Poster
in
Workshop: DataWorld: Unifying data curation frameworks across domains
EditBench: Evaluating LLM Abilities to Perform Real-World Instructed Code Edits
Wayne Chi · Valerie Chen · Ryan Shar · Aditya Mittal · Jenny Liang · Wei-Lin Chiang · Anastasios Angelopoulos · Ion Stoica · Graham Neubig · Ameet Talwalkar · Chris Donahue
Keywords: [ real-world ] [ edit ] [ code edit ] [ llm ] [ code ]

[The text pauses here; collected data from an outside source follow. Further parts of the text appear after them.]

-- ==== Sys2Proof/Machine/Arrays.lean ====
section
/-! DEFINITION. Arrays (03): bank choice, passes and their input cycles, the row path, the checksum compare, replays, walls, ramps and
gating, and the glaze drain's row output. -/

namespace Sys2Proof.Machine

open Sys2Proof

/-! ### PASS and GANG words (R57, R69) -/

def pArr (w : Nat) : Arr := arrAt w 33 32
def pEnd (w : Nat) : Nat := bitsOf w 35 34
def pGrpEn (w : Nat) : Bool := bitAt w 36
def pGroup (w : Nat) : Nat := bitsOf w 42 37
def pSag (w : Nat) : Sag := Fin.ofNat 16 (bitsOf w 46 43)
def pTA (w : Nat) : Nat := bitsOf w 54 47
def pTB (w : Nat) : Nat := bitsOf w 62 55
def pM (w : Nat) : Nat := bitsOf w 71 63 + 1
def pN (w : Nat) : Nat := bitsOf w 80 72 + 1
def pK (w : Nat) : Nat := bitsOf w 97 81
def pAbft (w : Nat) : Nat := bitsOf w 109 108
def pMask (w : Nat) : Nat := bitsOf w 113 110
def pOrient (w : Nat) : Bool := bitAt w 114

def isGang (w : Nat) : Bool := wOpc w == 0x21
/-- Members of a PASS or GANG, ascending. -/
def members (w : Nat) : List Arr := if isGang w then (allFin 4).filter (fun n => bitAt (pMask w) n.val) else [pArr w]
/-- Group of member `p` of the instruction. -/
def memberGrp (w p : Nat) : Option Grp := if pGrpEn w then some (Fin.ofNat 64 (pGroup w + p)) else none
/-- Place of array `n` among the members. -/
def memberIx (w : Nat) (n : Arr) : Nat := ((members w).findIdx (· == n))

/-! ### Idle time, gating and ramps (R67, R68, R79) -/

/-- No freeze, stop or gated power holds a usable array. -/
def arrAwake (b : Block) (n : Arr) : Bool := !frozenV b && !stoppedT b && awake b && usable b n

/-- The array advances: not frozen, not stopped, clocked. -/
def arrRuns (b : Block) (n : Arr) : Bool := arrAwake b n && decide ((getArr b n).gate ≠ .gated)

def touchArr (b : Block) (n : Arr) : Block := modArr b n (fun a => { a with idleSince := arrNow b })

def rampSteps (b : Block) (n : Arr) : Nat := if getFld b (.arrRamp n) 4 1 == 1 then 8 else 16
def rampLen (b : Block) (n : Arr) : Nat := getFld b (.arrRamp n) 0 4

/-- A change of level starts (R67). -/
def rampTo (b : Block) (n : Arr) (r : Ramp) (to_ : Nat) : Ramp :=
  if r.to_ == to_ then r else ⟨r.level, to_, 0, rampSteps b n, r.level, 0⟩

/-- The advance ramp from level 0 of an array that starts or resumes. -/
def startAdvance (b : Block) (n : Arr) : Block :=
  modArr b n (fun a => { a with gate := .ramping, adv := ⟨0, 64, 0, rampSteps b n, 0, 0⟩ })

/-- Level in step `s` (R67): the change's fraction, rounded toward the old level. -/
def rampLevel (r : Ramp) (s : Nat) : Nat :=
  if r.from_ ≤ r.to_ then r.from_ + (r.to_ - r.from_) * s / r.steps else r.from_ - (r.from_ - r.to_) * s / r.steps

/-- One step of `len` cycles ends: the next level, and the accumulator after it. -/
def rampStep1 (r : Ramp) (len : Nat) : Ramp :=
  if r.steps ≤ r.step then r
  else
    let lv := rampLevel r (r.step + 1)
    { r with step := r.step + 1, level := lv, acc := (r.acc + len * lv) % 64 }

def rampDone (r : Ramp) : Bool := r.steps ≤ r.step

/-- RAMP_STEP (R67): the running ramps of the array move on by one step; a complete advance ramp leaves the array running. -/
def rampStep (b : Block) (n : Arr) : Block :=
  if frozenV b || stoppedT b || !awake b then b
  else
    modArr b n (fun a =>
      let adv := if a.gate = .ramping then rampStep1 a.adv (rampLen b n) else a.adv
      { a with adv := adv, inp := rampStep1 a.inp (rampLen b n), gate := if a.gate = .ramping && rampDone adv then .running else a.gate })

/-! ### Banks (R55, R56) -/

def bankEmpty (k : BankSt) : Bool := decide (k.state = .empty)

/-- Bank `t` can take a new tile: empty, and the other bank does not hold a single-bank tile. -/
def bankFree (p : PosSt) (t : BankIx) : Bool :=
  bankEmpty (p.bank t) && !((p.bank (1 - t)).single && !bankEmpty (p.bank (1 - t)))

/-- Whether a tile uses both banks (R55). -/
def singleMode (x : GroupSt) : Bool := x.mode == 1 || x.mode == 2 || x.kind == 1

inductive Pick where
  | bank (t : BankIx)
  | wait
  | stuck
  deriving DecidableEq, Repr

/-- A GPARK or GCLOSE dispatched before entry `e` names the tile's group. -/
def willEmpty (b : Block) (e : Nat) (k : BankSt) : Bool :=
  match k.grp with
  | some g => b.entries.any (fun x => decide (x.id < e) && (wOpc x.word.toNat == 0x29 || wOpc x.word.toNat == 0x2B)
      && bitsOf x.word.toNat 37 32 == g.val)
  | none => false

/-- A read in progress, or a park, empties the bank. -/
def emptying (k : BankSt) : Bool := k.state = .reading ∨ k.state = .filling

/-- Choice of a bank for a tile of group `g` (none: ungrouped) at a position (R56). -/
def pickBank (b : Block) (n : Arr) (sag : Sag) (g : Option Grp) (single : Bool) (e : Nat) : Pick :=
  let p := getPos b n sag
  let mine := fun (t : BankIx) => g.isSome && (p.bank t).grp == g && !bankEmpty (p.bank t)
  if mine 0 || mine 1 then
    let t : BankIx := if mine 0 then 0 else 1
    if (p.bank t).state = .held then .bank t else .wait
  else if single then
    if bankEmpty p.b0 && bankEmpty p.b1 then .bank 0
    else if [p.b0, p.b1].any (fun k => emptying k || willEmpty b e k) then .wait else .stuck
  else if bankFree p 0 && bankFree p 1 then .bank (1 - p.last)
  else if bankFree p 0 then .bank 0
  else if bankFree p 1 then .bank 1
  else if [p.b0, p.b1].any (fun k => emptying k || willEmpty b e k) then .wait
  else .stuck

def modBank (b : Block) (n : Arr) (g : Sag) (t : BankIx) (f : BankSt → BankSt) : Block :=
  modPos b n g (fun p => p.setBank t (f (p.bank t)))

/-- A bank that takes the tile of a group from the load path. -/
def loadingBank (b : Block) (g : Grp) : BankSt :=
  let x := getGrp b g
  { BankSt.reset with state := .loading, grp := some g, ctx := x.ctx, single := singleMode x, m := wallH x.shape, n := wallW x.shape }

/-- The load that stands behind what a bank still holds (R127). -/
def loadBehind (b : Block) (n : Arr) (g : Sag) (t : BankIx) : Option Xfer :=
  b.xfers.find? (fun x => x.kind = .resume && decide (x.arr = n) && decide (x.sag = g) && decide (x.bank = t))

/-- A bank empties, or goes to the load behind it; the imaginary part of a complex tile goes with it. -/
def clearBank (b : Block) (n : Arr) (g : Sag) (t : BankIx) : Block :=
  modPos b n g (fun p =>
    let s := (p.bank t).single
    let p := p.setBank t (match loadBehind b n g t with | some x => loadingBank b x.grp | none => BankSt.reset)
    if s then p.setBank (1 - t) BankSt.reset else p)

/-- The bank whose PARK, GPARK or close read a load can follow row by row (R127). -/
def bankBehind (b : Block) (n : Arr) (g : Sag) (single : Bool) : Option BankIx :=
  ([0, 1] : List BankIx).find? (fun t =>
    let k := (getPos b n g).bank t
    decide (k.state = .reading) && (!single || k.single) && (loadBehind b n g t).isNone
      && (getArr b n).reads.any (fun r => decide (r.sag = g) && decide (r.bank = some t) && decide (r.kind ≠ .drain) && (!r.checked || r.thenPark)))

/-! ### Starting a pass -/

/-- Resume entries that stand before the array's queue (R250); those of a stopped context are passed over (R319). -/
def liveResume (b : Block) (n : Arr) : List ResumeEnt :=
  (getArr b n).resume.filter (fun q => (getCtx b q.ctx).state = .running ∨ (getCtx b q.ctx).state = .preempting)

/-- Arithmetic of a run (R60, R87). -/
def runCfg (b : Block) (r : PassRun) : CellCfg :=
  match r.grp with
  | some g =>
    let x := getGrp b g
    { leaf := leafLen x.leaf, mode := x.mode, stoch := x.rnd, integer := x.kind == 2, seed := x.seed, passNum := r.passNum }
  | none => { leaf := 256, mode := 0, stoch := false, integer := r.ta == 0x09, seed := 0#64, passNum := 0 }

def runComplex (r : PassRun) : Bool := typeIsComplex r.ta

/-- The check decision of a pass that starts on array `n` (R75), and the array's counter. -/
def checkPick (b : Block) (n : Arr) (abft : Nat) : Block × Bool :=
  let mode := getFld b (.arrAbftCtl n) 0 2
  if abft == 1 then (b, true)
  else if abft == 2 then (b, false)
  else if mode == 0 then (b, false)
  else if mode == 2 then
    let c := (getArr b n).abftCount + 1
    (modArr b n (fun a => { a with abftCount := c }), c % max 1 (getFld b (.arrAbftCtl n) 8 16) == 0)
  else (b, true)

/-- The run at its start: nothing entered. -/
def PassRun.rewind (r : PassRun) : PassRun :=
  { r with kpos := 0, sub := 0, split := 0, leafCnt := 0, leaves := 0, draw := 0, segs := 0, edgeCol := [], edgeColMu := [], edgeRow := [], edgeRowMu := [], ended := false }

/-- Takes bank `t` for a run: the pass-start copy is taken, a new tile starts at +0 (R56, R91). A single-bank tile is T0's; T1 stays empty and
ARR_STATUS.BANK1 reads 0x0 (DESIGN CHOICE, log 123: R55 addresses the tile as T0 and names no state of T1). -/
def takeBank (b : Block) (n : Arr) (sag : Sag) (t : BankIx) (r : PassRun) (single : Bool) : Block :=
  let copy := fun (cs : Cells) => cs.foldl (fun a p => cellPut a p.1 { p.2 with start := p.2.total }) ([] : Cells)
  let b := modPos b n sag (fun p =>
    let k := p.bank t
    let k := if bankEmpty k then { BankSt.reset with state := .filling, grp := r.grp, pass := r.entry, ctx := r.ctx, single := single, m := r.m, n := r.n }
      else { k with state := .filling, pass := r.entry, cells := copy k.cells, m := r.m, n := r.n }
    let p := p.setBank t k
    let p := if single then p.setBank (1 - t) { (p.bank (1 - t)) with cells := copy (p.bank (1 - t)).cells } else p
    { p with last := t, run := some { r with bank := t } })
  let b := if decide ((getArr b n).gate = .gated) then startAdvance b n else b
  match r.grp with
  | some g => modGrp (touchArr b n) g (fun x => { x with state := .resident, loc := .bank n sag, arr := n, sag := sag })
  | none => touchArr b n

/-- A tile of the group held elsewhere (R56). -/
def heldElsewhere (b : Block) (g : Option Grp) (n : Arr) (sag : Sag) : Bool :=
  match g with
  | some g => (match (getGrp b g).loc with | .bank m s => !(decide (m = n) && decide (s = sag)) | _ => false)
  | none => false

def grpSingle (b : Block) (g : Option Grp) (ta : Nat) : Bool :=
  match g with | some g => singleMode (getGrp b g) | none => typeIsComplex ta

/-- Pass number of member `p`, taken at dispatch (R48). -/
def memberPass (e : Entry) (p : Nat) : Nat := (e.reads.getD (2 + 4 * p) 0#64).toNat
def memberProgNo (e : Entry) (p : Nat) : Nat := (e.reads.getD (3 + 4 * p) 0#64).toNat
def memberSeed (e : Entry) (p : Nat) : W64 := e.reads.getD (4 + 4 * p) 0#64
def memberWalk (e : Entry) (p : Nat) : Nat := (e.reads.getD (5 + 4 * p) 0#64).toNat
def memberProg (e : Entry) (p : Nat) : List W64 := e.descs.getD p []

Instructed code editing, where LLMs directly modify a developer's existing code based on a user instruction, is becoming a widely used interaction mode in AI coding assistants. However, few benchmarks directly evaluate this capability and current datasets often rely on artificial sources. We introduce EditBench, a benchmark for evaluating LLM code editing capabilities grounded in real-world usage, i.e., user instructions and code contexts collected in the wild. We propose a pipeline that combines automatic test generation using an agentic workflow with human-in-the-loop validation and revision to create a set of test cases for each set of collected user instructions and code contexts. EditBench covers a diverse set of real-world use cases, ranging from resolving errors to adding features. We evaluate 17 diverse LLMs and observe that EditBench is a challenging set of problems where even the best state-of-the-art models score less than 60%. Further, we find that model performance varies across different categories of user instructions, indicating room for improvement. We design the EditBench data pipeline to be a renewable pathway for live dataset construction that mitigates training data contamination.